Merl Saunders and Jerry Garcia chronology
| Pure Jerry: Keystone Berkeley, September 1, 1974 (2004) | Legion of Mary: The Jerry Garcia Collection, Vol. 1 (2005) | Well-Matched: The Best of Merl Saunders & Jerry Garcia (2006) |

Merl Saunders chronology
| Pure Jerry: Keystone Berkeley, September 1, 1974 (2004) | Legion of Mary: The Jerry Garcia Collection, Vol. 1 (2005) | Live On Tour (2006) |

Jerry Garcia chronology
| Pure Jerry: Merriweather Post Pavilion, September 1 & 2, 1989 (2005) | Legion of Mary: The Jerry Garcia Collection, Vol. 1 (2005) | Pure Jerry: Warner Theatre, March 18, 1978 (2005) |

= Legion of Mary: The Jerry Garcia Collection, Vol. 1 =

Legion of Mary: The Jerry Garcia Collection, Vol. 1 is an album by Legion of Mary, a jazz influenced rock band led by Jerry Garcia of the Grateful Dead. It was recorded live on various dates from December 1974 to July 1975, at the Keystone in Berkeley, California, the Great American Music Hall in San Francisco, California, and the Paramount Theatre in Portland, Oregon. It was released on August 23, 2005.
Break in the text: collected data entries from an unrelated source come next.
/-- One frame taken or one fragment cut. -/
inductive DistCut (s : State) : State → Prop where
  /-- With no frame in progress and no commit to be applied first, the oldest frame of the highest class that offers one is
  taken, with the class's F (R66, R76, R132). -/
  | take (c : ClassIx) (idle : s.dist.fip = none) (noCommit : s.epochPoint = false) (offered : offers s c = true)
      (highest : ∀ d, c < d → offers s d = false) :
      DistCut s (s.updDist fun d =>
        { d with fip := some { cls := c, size := s.fragSize c, cutAny := false, placedAny := false, pendingFrag := none
                               finalCut := false, voidTail := none } })
  /-- A non-final fragment of F bytes, with at least one stored byte beyond it (R67, R70, R76). -/
  | part (f : Fip) (q : QFrame) (rest : List QFrame) (held : s.dist.fip = some f) (placed : f.pendingFrag = none)
      (more : f.finalCut = false) (sound : f.voidTail = none) (queue : s.queue f.cls = q :: rest)
      (enough : f.size < q.uncut.length) (slot : 0 < s.freeSlots) :
      DistCut s ((s.setQueue f.cls ({ q with cut := q.cut + f.size, uncut := q.uncut.drop f.size } :: rest)).updDist fun d =>
        { d with fip := some { f with cutAny := true
                                      pendingFrag := some (f.fragment (q.uncut.take f.size) false false none) } })
  /-- The final fragment of a frame that has ended good: what remains, at most F bytes; the record leaves (R68, R70, R76). -/
  | last (f : Fip) (q : QFrame) (rest : List QFrame) (held : s.dist.fip = some f) (placed : f.pendingFrag = none)
      (more : f.finalCut = false) (sound : f.voidTail = none) (queue : s.queue f.cls = q :: rest) (ended : q.ended = true)
      (remains : q.uncut.length ≤ f.size) (slot : 0 < s.freeSlots) :
      DistCut s ((s.setQueue f.cls rest).updDist fun d =>
        { d with fip := some { f with cutAny := true, finalCut := true
                                      pendingFrag := some (f.fragment q.uncut true false q.resp) } })
  /-- The void final fragment of a frame that has failed; the record leaves (R69, R70, R76). -/
  | void (f : Fip) (tail : List Byte) (held : s.dist.fip = some f) (placed : f.pendingFrag = none)
      (more : f.finalCut = false) (failed : f.voidTail = some tail) (slot : 0 < s.freeSlots) :
      DistCut s (((s.setQueue f.cls (s.queue f.cls).tail).updDist fun d =>
        { d with fip := some { f with cutAny := true, finalCut := true, voidTail := none
                                      pendingFrag := some (f.fragment tail true true none) } }).bump .voidFinals)

/-- One fragment placed, or one head of the reroute list discarded for age. -/
inductive DistPlace (s : State) : State → Prop where
  /-- The head of the reroute list exceeds the age limit: its slot is freed and the discard counted (R83). -/
  | discard (f : Frag) (rest : List Frag) (head : s.dist.reroute = f :: rest) (aged : s.rerouteAge < ageOf s f) :
      DistPlace s ((fragmentGone f (s.updDist fun d => { d with reroute := rest })).bump .ageDiscards)
  /-- The head of the reroute list is placed again, with RRT (R80, R84, R87). -/
  | again (f : Frag) (rest : List Frag) (p : PairIx) (head : s.dist.reroute = f :: rest) (fresh : ageOf s f ≤ s.rerouteAge)
      (chosen : MayPlace s (f.payload.length + 10) p) :
      DistPlace s (((s.updDist fun d => { d with reroute := rest }).updPair p fun pp =>
        { pp with txq := pp.txq ++ [{ f with rrt := true }] }).bump .rePlaced)
  /-- With the reroute list empty the pending fragment is placed: it takes the next GSN and the moment, and its frame ends
  with its final fragment (R76, R78, R79, R80, R84, R87). -/
  | new (f : Fip) (x : Frag) (p : PairIx) (none : s.dist.reroute = []) (held : s.dist.fip = some f)
      (pending : f.pendingFrag = some x) (span : SpanFree s) (chosen : MayPlace s (x.payload.length + 10) p) :
      DistPlace s (((s.updDist fun d =>
        { d with nextGsn := d.nextGsn + 1
                 fip := if f.finalCut then .none else some { f with pendingFrag := .none, placedAny := true } }).updPair p
        fun pp => { pp with txq := pp.txq ++ [{ x with gsn := some s.dist.nextGsn, firstPlaced := some s.now }] }).bump .placed)
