/-- Each shadow region needs its own flag, a counter word, the commit state word and the ECC status word need write counters, and
the gate record is closed to FARM whatever the flags; no other word is gated. A FARM request that lacks its flag, and any FARM write
into the gate record, is refused DENIED with no data and no effect: no restart is recorded, no table word changes, and only the distributor's work may follow (R149). A block is refused
whole where any of its words lacks its flag, and a posted form, which gives no record, raises POSTED_FAILED instead (R151, R153).
The record stands in the model's own list of answers (log entry 15). The byte places of the detail are read from the layout (log
entry 18). -/
def Obligations.GateDenies : Prop :=
  ∀ (s : State) (tm : Nat) (tag : Byte) (addr : Word) (data : List Byte), s.tables.Sound →
    (∀ i, s.gateFlag i = bitAt (s.tables.get .gate).val i)
    ∧ (∀ a, s.gateAllows a = false ↔ gateRefuses (s.tables.get .gate).val a)
    ∧ (∀ c code, ((c = .write tm .farm tag addr data ∧ code = 0x02 ∧ blockLen data.length = true ∧ placeOf addr ≠ .vacant
            ∧ ∃ a ∈ blockAddrs addr.toNat (data.length / 4), s.gateAllows a = false)
          ∨ (c = .maskWrite tm .farm tag addr data ∧ code = 0x04 ∧ data.length = 8 ∧ placeOf addr ≠ .vacant
            ∧ s.gateAllows addr.toNat = false)
          ∨ (c = .swapIf tm .farm tag addr data ∧ code = 0x06 ∧ data.length = 8 ∧ placeOf addr ≠ .vacant
            ∧ s.gateAllows addr.toNat = false)
          ∨ (c = .addSat tm .farm tag addr data ∧ code = 0x07 ∧ data.length = 4 ∧ placeOf addr ≠ .vacant
            ∧ s.gateAllows addr.toNat = false)
          ∨ (c = .commit tm .farm tag addr [] ∧ code = 0x10 ∧ s.gateFlag 4 = false)
          ∨ (∃ p : PairIx, c = .pairRestart tm .farm tag addr [byteOf p.val] ∧ code = 0x30 ∧ s.gateFlag 5 = false)
          ∨ (c = .groupRestart tm .farm tag addr [] ∧ code = 0x31 ∧ s.gateFlag 5 = false)
          ∨ (c = .partReset tm .farm tag addr [] ∧ code = 0x32 ∧ s.gateFlag 6 = false)) →
      ∃ t, exec c s = .next t
        ∧ OnlyPlaced ((s.atTime tm).answer { code := code, tag := tag, status := .denied, data := [] }) t
        ∧ t.tables = s.tables ∧ t.ctl.restarts.map Restart.kind = s.ctl.restarts.map Restart.kind)
    ∧ (∀ c code, ((c = .writePosted tm .farm tag addr data ∧ code = 0x03 ∧ blockLen data.length = true ∧ placeOf addr ≠ .vacant
            ∧ ∃ a ∈ blockAddrs addr.toNat (data.length / 4), s.gateAllows a = false)
          ∨ (c = .maskWritePosted tm .farm tag addr data ∧ code = 0x05 ∧ data.length = 8 ∧ placeOf addr ≠ .vacant
            ∧ s.gateAllows addr.toNat = false)
          ∨ (c = .addSatPosted tm .farm tag addr data ∧ code = 0x08 ∧ data.length = 4 ∧ placeOf addr ≠ .vacant
            ∧ s.gateAllows addr.toNat = false)) →
      ∃ t, exec c s = .next t
        ∧ OnlyPlaced (raiseEvent .postedFailed (detail2 (byteFields code 2 0 0) addr) (s.atTime tm)) t
        ∧ t.tables = s.tables ∧ t.ctl.answers = s.ctl.answers)

/-- A request at a vacant address reads and writes nothing: it is answered VACANT, with the vacant pattern where it returns
words, and VACANT_ACCESS is raised once (R147, R148). The record stands in the model's own list of answers (log entry 15).
The byte places of the detail are read from the layout (log entry 18). -/
def Obligations.VacantAccessAnswered : Prop :=
  ∀ (s : State) (tm : Nat) (o : Origin) (tag : Byte) (addr : Word) (data : List Byte), s.tables.Sound →
    placeOf addr = .vacant →
    (∀ c code n, ((∃ len, c = .read tm o tag addr len ∧ code = 0x01 ∧ n = len / 4 ∧ blockLen len = true)
        ∨ (c = .write tm o tag addr data ∧ code = 0x02 ∧ n = 0 ∧ blockLen data.length = true)
        ∨ (c = .maskWrite tm o tag addr data ∧ code = 0x04 ∧ n = 1 ∧ data.length = 8)
        ∨ (c = .swapIf tm o tag addr data ∧ code = 0x06 ∧ n = 1 ∧ data.length = 8)
        ∨ (c = .addSat tm o tag addr data ∧ code = 0x07 ∧ n = 1 ∧ data.length = 4)) →
      ∃ t, exec c s = .next t
        ∧ t.ctl.answers = s.ctl.answers
            ++ [{ code := code, tag := tag, status := .vacant, data := wordsBytes (List.replicate n 0x5A0F5A0F) }]
        ∧ t.event .vacantAccess
            = (s.event .vacantAccess).occur (detail2 (byteFields (originCode o) code 0 0) addr)
        ∧ t.tables = s.tables ∧ t.ctl.boxes = s.ctl.boxes
        ∧ ∀ p, ∃ fs, t.pair p = { s.pair p with txq := (s.pair p).txq ++ fs })
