-- ==== Sys2Proof/Laws/State.lean ====
section
/-! SUPPORT. One lemma for each field of the state under each update, true by unfolding; the pairs, queues and counters of an
updated state. -/

namespace Sys2Proof.Machine

variable (s : State)
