/-- Table memory `t` as a finding of the uncorrectable word `r` has left it, every other word sound: the unit of `r` is marked if a
notice reads `r` again (R136). -/
structure TableStore.FoundAt (t : TableStore) (r : TRef) : Prop where
  others : ∀ q, q ≠ r → (t.get q).wrong = .none
  wrong : (t.get r).wrong = .two
  first : t.firstUncorrectable.isSome = true
  marked : r.IsNoticeWord → t.marked r = true

/-- `u` is `t` with the finding of `r` counted again by the notices that read `r`, if any do. -/
def TableStore.Recounted (t : TableStore) (r : TRef) (u : TableStore) : Prop :=
  ∃ n, t.uncorrectable.toNat ≤ n.toNat ∧ (¬r.IsNoticeWord → n = t.uncorrectable) ∧ u = { t with uncorrectable := n }

/-- A notice's read counts a word found before and does nothing else (R136). -/
theorem touchWith_recounts {t : TableStore} {r : TRef} (found : t.FoundAt r) (re : EventKind → Detail → State → State) {q : TRef}
    (hq : q.IsNoticeWord) {x : State} (hx : t.Recounted r x.tables) :
    t.Recounted r (touchWith re q x).tables ∧ (touchWith re q x).events.kinds = x.events.kinds := by
  obtain ⟨n, more, once, tables⟩ := hx
  have word : x.tables.get q = t.get q := by rw [tables]; exact t.get_records ..
  by_cases same : q = r
  · subst same
    have mark : x.tables.marked q = true := by
      obtain ⟨i, -, rfl⟩ := id hq
      rw [tables]
      exact found.marked hq
    obtain ⟨a, first⟩ := Option.isSome_iff_exists.mp found.first
    rw [touchWith_marked re (by rw [word, found.wrong]) mark]
    refine ⟨⟨satInc16 n, ?_, fun no => absurd hq no, ?_⟩, rfl⟩
    · have := n.isLt
      rw [toNat_satInc16]
      omega
    · simp [tables, TableStore.countUncorrectable, first]
  · rw [touchWith_none re (by rw [word, found.others q same])]
    exact ⟨⟨n, more, once, tables⟩, rfl⟩

/-- Raising an event where a finding has been recorded (R136, R158). -/
theorem raiseEvent_recounts (k : EventKind) (d : Detail) {r : TRef} (found : s.tables.FoundAt r) :
    s.tables.Recounted r (raiseEvent k d s).tables
      ∧ (raiseEvent k d s).events.kinds = (s.setEvent k ((s.event k).occur d)).events.kinds := by
  have start : s.tables.Recounted r s.tables := ⟨_, le_rfl, fun _ => rfl, rfl⟩
  unfold raiseEvent raiseN
  dsimp only
  split
  · refine newPendingWith_keeps (s := s.setEvent k ((s.event k).occur d))
      (I := fun u kinds => s.tables.Recounted r u ∧ kinds = (s.setEvent k ((s.event k).occur d)).events.kinds) ?_ ⟨start, rfl⟩
    rintro q x hq ⟨tables, kinds⟩
    obtain ⟨counted, same⟩ := touchWith_recounts found (raiseN 7) hq tables
    exact ⟨counted, same.trans kinds⟩
  · exact ⟨start, rfl⟩

/-! ### What a finding marks -/

/-- Marking a unit leaves the error, commit and digest records alone. -/
theorem TableStore.mark_records (t : TableStore) (r : TRef) :
    (t.mark r).uncorrectable = t.uncorrectable ∧ (t.mark r).firstUncorrectable = t.firstUncorrectable
      ∧ (t.mark r).corrected = t.corrected ∧ (t.mark r).lastCorrected = t.lastCorrected
      ∧ (t.mark r).commitPending = t.commitPending ∧ (t.mark r).commitCount = t.commitCount ∧ (t.mark r).digest = t.digest := by
  rcases r with ⟨_ | _, _⟩ | ⟨_ | _, _, _⟩ | ⟨_ | _, _, _⟩ | _ <;> exact ⟨rfl, rfl, rfl, rfl, rfl, rfl, rfl⟩

/-- With no unit marked before, a finding marks the unit of its word alone (R136, R137). -/
theorem TableStore.marks_mark {t : TableStore} (group : t.groupDamaged = false) (pairs : ∀ p : PairIx, t.pairDamaged[p.val] = false)
    (cls : ∀ i : Fin 64, t.clsDamaged[i.val] = false) (gate : t.gateLost = false) (r : TRef) :
    ((t.mark r).groupDamaged = true ↔ ∃ i, r = .group .active i)
      ∧ (∀ p : PairIx, (t.mark r).pairDamaged[p.val] = true ↔ ∃ j, r = .pair .active p j)
      ∧ (∀ i : Fin 64, (t.mark r).clsDamaged[i.val] = true ↔ ∃ j, r = .cls .active i j)
      ∧ ((t.mark r).gateLost = true ↔ r = .gate) := by
  rcases r with ⟨_ | _, i⟩ | ⟨_ | _, q, j⟩ | ⟨_ | _, k, j⟩ | _ <;>
    simp [TableStore.mark, group, pairs, cls, gate, Vector.getElem_set, Fin.ext_iff]

/-- The tables once a first finding of the uncorrectable word `r` has been counted and its unit marked (R136). -/
theorem foundAt_mark {t : TableStore} {r : TRef} (others : ∀ q, q ≠ r → (t.get q).wrong = .none) (wrong : (t.get r).wrong = .two) :
    ((t.countUncorrectable r.addr).mark r).FoundAt r where
  others q hq := by rw [TableStore.get_mark, TableStore.get_countUncorrectable]; exact others q hq
  wrong := by rw [TableStore.get_mark, TableStore.get_countUncorrectable]; exact wrong
  first := by rw [(TableStore.mark_records _ r).2.1]; rfl
  marked := by
    rintro ⟨i, -, rfl⟩
    rfl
Besides Garcia on guitar and vocals, Legion of Mary features Merl Saunders on keyboards, Martin Fierro on saxophone and flute, John Kahn on bass, and Ron Tutt on drums.

Another live album by Legion of Mary is Garcia Live Volume Three. Released on three CDs in October 2013, it contains recordings from the band's December 1974 tour of the Pacific Northwest.

A recording by a slightly earlier lineup of this band, not yet known as Legion of Mary, is Pure Jerry: Keystone Berkeley, September 1, 1974. Released in December 2004, it contains a complete concert on three CDs. The lineup is the same as on the Legion of Mary album, except that the drummer is Ron Tutt's predecessor in the band, Paul Humphrey.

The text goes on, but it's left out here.